2026年2月26日
全国大学生活協同組合連合会、「第61回学生の消費生活実態調査」を報告
全国大学生活協同組合連合会は24日、「第61回学生の消費生活実態調査(学生生活実態調査)」の概要報告をした。
それによると、自宅生の「収入合計」は7万2648円と4278円増加した。一方、「支出合計」は7万760円で1260円増だった。収入増のほうが支出増よりやや大きく、貯金・繰越金は微増だった。
収入構造ではアルバイト収入の比重が非常に高く、小遣いは1年での増加幅としては、収入項目中で最大だった。
支出構造では、食費が増加する一方、交通費・教養娯楽費の抑制、学習関連支出(書籍・勉学費)の低下がみられた。とくに書籍費は2016年以降はじめて1000円を下回った。
下宿生の「収入合計」は過去10年間で最も多く、13万8070円だった。とくに仕送りは水準・金額ともに 10年で最も高かった。一方、「支出面」では物価高を背景に食費が増加し、他の項目では節約志向が顕著だった。
収入合計は過去10年間で最高だった。仕送りが収入の過半を占めており伸長幅も大きかった。アルバイト収入は高水準で安定、前年差は小さかった。

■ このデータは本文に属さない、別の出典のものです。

@[simp] theorem cleared_mem (s : State) (p : Phase) (n : Nat) : (s.cleared p n).mem = s.mem := rfl

@[simp] theorem cleared_rowLen (s : State) (p : Phase) (n : Nat) : (s.cleared p n).rowLen = s.rowLen := rfl

@[simp] theorem cleared_inputs (s : State) (p : Phase) (n : Nat) : (s.cleared p n).inputs = s.inputs := rfl

@[simp] theorem cleared_sink (s : State) (p : Phase) (n : Nat) : (s.cleared p n).sink = s.sink := rfl

/-! ### `State.hardReset` -/

@[simp] theorem hardReset_phase (s : State) : (s.hardReset).phase = Phase.idle := rfl

@[simp] theorem hardReset_nbits (s : State) : (s.hardReset).nbits = 0 := rfl

@[simp] theorem hardReset_cursor (s : State) : (s.hardReset).cursor = 0 := rfl

@[simp] theorem hardReset_mpos (s : State) : (s.hardReset).mpos = 0 := rfl

@[simp] theorem hardReset_found (s : State) : (s.hardReset).found = false := rfl

@[simp] theorem hardReset_dcur (s : State) : (s.hardReset).dcur = 0 := rfl

@[simp] theorem hardReset_ndec (s : State) : (s.hardReset).ndec = 0 := rfl

@[simp] theorem hardReset_P (s : State) : (s.hardReset).P = Vector.replicate 8 0#8 := rfl

@[simp] theorem hardReset_crc (s : State) : (s.hardReset).crc = 0#8 := rfl

@[simp] theorem hardReset_count (s : State) : (s.hardReset).count = 0 := rfl

@[simp] theorem hardReset_record (s : State) : (s.hardReset).record = RecordReg.zero := rfl

@[simp] theorem hardReset_mem (s : State) : (s.hardReset).mem = s.mem := rfl

@[simp] theorem hardReset_rowLen (s : State) : (s.hardReset).rowLen = s.rowLen := rfl

@[simp] theorem hardReset_inputs (s : State) : (s.hardReset).inputs = s.inputs := rfl

@[simp] theorem hardReset_sink (s : State) : (s.hardReset).sink = s.sink := rfl

/-! ### `State.startInvocation` -/

@[simp] theorem startInvocation_phase (s : State) (n : Nat) : (s.startInvocation n).phase = Phase.search := rfl

@[simp] theorem startInvocation_nbits (s : State) (n : Nat) : (s.startInvocation n).nbits = n := rfl

@[simp] theorem startInvocation_cursor (s : State) (n : Nat) : (s.startInvocation n).cursor = 0 := rfl

@[simp] theorem startInvocation_mpos (s : State) (n : Nat) : (s.startInvocation n).mpos = 0 := rfl

@[simp] theorem startInvocation_found (s : State) (n : Nat) : (s.startInvocation n).found = false := rfl

@[simp] theorem startInvocation_dcur (s : State) (n : Nat) : (s.startInvocation n).dcur = 0 := rfl

@[simp] theorem startInvocation_ndec (s : State) (n : Nat) : (s.startInvocation n).ndec = 0 := rfl

@[simp] theorem startInvocation_P (s : State) (n : Nat) : (s.startInvocation n).P = Vector.replicate 8 0#8 := rfl

@[simp] theorem startInvocation_crc (s : State) (n : Nat) : (s.startInvocation n).crc = 0#8 := rfl

@[simp] theorem startInvocation_count (s : State) (n : Nat) : (s.startInvocation n).count = 0 := rfl

@[simp] theorem startInvocation_record (s : State) (n : Nat) : (s.startInvocation n).record = RecordReg.zero := rfl

@[simp] theorem startInvocation_mem (s : State) (n : Nat) : (s.startInvocation n).mem = s.mem := rfl

@[simp] theorem startInvocation_rowLen (s : State) (n : Nat) : (s.startInvocation n).rowLen = s.rowLen := rfl

@[simp] theorem startInvocation_inputs (s : State) (n : Nat) : (s.startInvocation n).inputs = s.inputs := rfl

@[simp] theorem startInvocation_sink (s : State) (n : Nat) : (s.startInvocation n).sink = s.sink := rfl

/-! ### `State.popPort` -/

@[simp] theorem popPort_phase (s : State) : (s.popPort).phase = s.phase := rfl

@[simp] theorem popPort_nbits (s : State) : (s.popPort).nbits = s.nbits := rfl

@[simp] theorem popPort_cursor (s : State) : (s.popPort).cursor = s.cursor := rfl

@[simp] theorem popPort_mpos (s : State) : (s.popPort).mpos = s.mpos := rfl

@[simp] theorem popPort_found (s : State) : (s.popPort).found = s.found := rfl

@[simp] theorem popPort_dcur (s : State) : (s.popPort).dcur = s.dcur := rfl

@[simp] theorem popPort_ndec (s : State) : (s.popPort).ndec = s.ndec := rfl

@[simp] theorem popPort_P (s : State) : (s.popPort).P = s.P := rfl

@[simp] theorem popPort_crc (s : State) : (s.popPort).crc = s.crc := rfl

@[simp] theorem popPort_count (s : State) : (s.popPort).count = s.count := rfl

@[simp] theorem popPort_record (s : State) : (s.popPort).record = s.record := rfl

@[simp] theorem popPort_mem (s : State) : (s.popPort).mem = s.mem := rfl

@[simp] theorem popPort_rowLen (s : State) : (s.popPort).rowLen = s.rowLen := rfl

@[simp] theorem popPort_inputs (s : State) : (s.popPort).inputs = s.inputs.tail := rfl

@[simp] theorem popPort_sink (s : State) : (s.popPort).sink = s.sink := rfl

/-! ### `State.emitRecord` -/

@[simp] theorem emitRecord_phase (s : State) : (s.emitRecord).phase = s.phase := rfl

@[simp] theorem emitRecord_nbits (s : State) : (s.emitRecord).nbits = s.nbits := rfl

@[simp] theorem emitRecord_cursor (s : State) : (s.emitRecord).cursor = s.cursor := rfl

@[simp] theorem emitRecord_mpos (s : State) : (s.emitRecord).mpos = s.mpos := rfl

@[simp] theorem emitRecord_found (s : State) : (s.emitRecord).found = s.found := rfl

@[simp] theorem emitRecord_dcur (s : State) : (s.emitRecord).dcur = s.dcur := rfl

@[simp] theorem emitRecord_ndec (s : State) : (s.emitRecord).ndec = s.ndec := rfl

@[simp] theorem emitRecord_P (s : State) : (s.emitRecord).P = s.P := rfl

@[simp] theorem emitRecord_crc (s : State) : (s.emitRecord).crc = s.crc := rfl

@[simp] theorem emitRecord_count (s : State) : (s.emitRecord).count = s.count + 1 := rfl

@[simp] theorem emitRecord_record (s : State) : (s.emitRecord).record = s.record := rfl

@[simp] theorem emitRecord_mem (s : State) : (s.emitRecord).mem = s.mem := rfl

@[simp] theorem emitRecord_rowLen (s : State) : (s.emitRecord).rowLen = s.rowLen := rfl

@[simp] theorem emitRecord_inputs (s : State) : (s.emitRecord).inputs = s.inputs := rfl

@[simp] theorem emitRecord_sink (s : State) : (s.emitRecord).sink = s.sink ++ [s.record.toSink] := rfl

/-! ### `State.freshCandidate` -/

@[simp] theorem freshCandidate_phase (s : State) : (s.freshCandidate).phase = s.phase := rfl

@[simp] theorem freshCandidate_nbits (s : State) : (s.freshCandidate).nbits = s.nbits := rfl

@[simp] theorem freshCandidate_cursor (s : State) : (s.freshCandidate).cursor = s.mpos + 8 := rfl

@[simp] theorem freshCandidate_mpos (s : State) : (s.freshCandidate).mpos = s.mpos := rfl

@[simp] theorem freshCandidate_found (s : State) : (s.freshCandidate).found = s.found := rfl

@[simp] theorem freshCandidate_dcur (s : State) : (s.freshCandidate).dcur = s.mpos + 8 := rfl

@[simp] theorem freshCandidate_ndec (s : State) : (s.freshCandidate).ndec = 0 := rfl

@[simp] theorem freshCandidate_P (s : State) : (s.freshCandidate).P = pzero := rfl

@[simp] theorem freshCandidate_crc (s : State) : (s.freshCandidate).crc = s.crc := rfl

@[simp] theorem freshCandidate_count (s : State) : (s.freshCandidate).count = s.count := rfl

@[simp] theorem freshCandidate_record (s : State) : (s.freshCandidate).record = s.record := rfl

@[simp] theorem freshCandidate_mem (s : State) : (s.freshCandidate).mem = s.mem := rfl

@[simp] theorem freshCandidate_rowLen (s : State) : (s.freshCandidate).rowLen = s.rowLen := rfl

@[simp] theorem freshCandidate_inputs (s : State) : (s.freshCandidate).inputs = s.inputs := rfl

@[simp] theorem freshCandidate_sink (s : State) : (s.freshCandidate).sink = s.sink := rfl

/-! ### `State.takeBit` -/

@[simp] theorem takeBit_phase (s : State) (b : Bool) : (s.takeBit b).phase = s.phase := rfl

@[simp] theorem takeBit_nbits (s : State) (b : Bool) : (s.takeBit b).nbits = s.nbits := rfl

@[simp] theorem takeBit_cursor (s : State) (b : Bool) : (s.takeBit b).cursor = s.cursor := rfl

@[simp] theorem takeBit_mpos (s : State) (b : Bool) : (s.takeBit b).mpos = s.mpos := rfl

@[simp] theorem takeBit_found (s : State) (b : Bool) : (s.takeBit b).found = s.found := rfl

@[simp] theorem takeBit_dcur (s : State) (b : Bool) : (s.takeBit b).dcur = s.dcur + 2 := rfl

@[simp] theorem takeBit_ndec (s : State) (b : Bool) : (s.takeBit b).ndec = s.ndec + 1 := rfl

@[simp] theorem takeBit_P (s : State) (b : Bool) : (s.takeBit b).P = porBit s.P s.ndec b := rfl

支出構造については、住居費が最大項目であることは変わりないが前年比では若干減、物価高を背景に食費が大幅増加し、他の支出項目では節約志向が顕著だった。教養娯楽費は前年より減少し、書籍費、勉学費はともに減少して1000円を割り込み、過去10年間で最も少なくなった。電話・通信費は増加しており、物価高の中でも電話・通信費が生活上の必要性が高く、他の消費項目に比べて削減しにくい性格を持つ支出であることを示唆している。

奨学金の受給割合は、2019年まで低下傾向にあったが、2025年には36.8%と過去10年で最も高い水準に達した。増加の中心は給付型奨学金であり、貸与型のみ受給の割合は長期的に縮小している。
一方、受給額の平均はおおむね横ばいで推移しており、生活費に占める奨学金の割合は低下傾向にある。奨学金は受給者数の拡大が進む一方、生活費を構成する比重は相対的に低下している。
2025年には、授業料の減額・免除を受けている学生の割合も大きく上昇しており、とくに全額免除を受けている割合は前年の3.6%から15.7%へと12.1ポイント増加している。給付型奨学金の増加とあわせてみると、2025年は学費負担の軽減と基盤的な生活支援が同時に進んだといえる。
貸与型奨学金受給者の約7割は、調査期間を通じて返済等に対する不安を抱えており、その水準は大きく改善していない。2024年に一時的な低下がみられたものの、2025年には再び上昇している。
貸与型奨学金受給者の不安割合は、貸与月額が高いほど一貫して高い。とくに月額10万円以上の受給者では、各年とも8割前後が不安を感じており、高水準で推移している。

生成AIの利用は、2023年から2025年にかけて急速に広がり、2025年には利用経験者が9割を超えた。関心段階から実際の利用段階への移行が進んでいることがうかがえる。
生成AIの利用目的は、授業・研究やレポート作成など学修関連が中心であり、翻訳や相談相手など補助的・日常的な用途にも広がっている。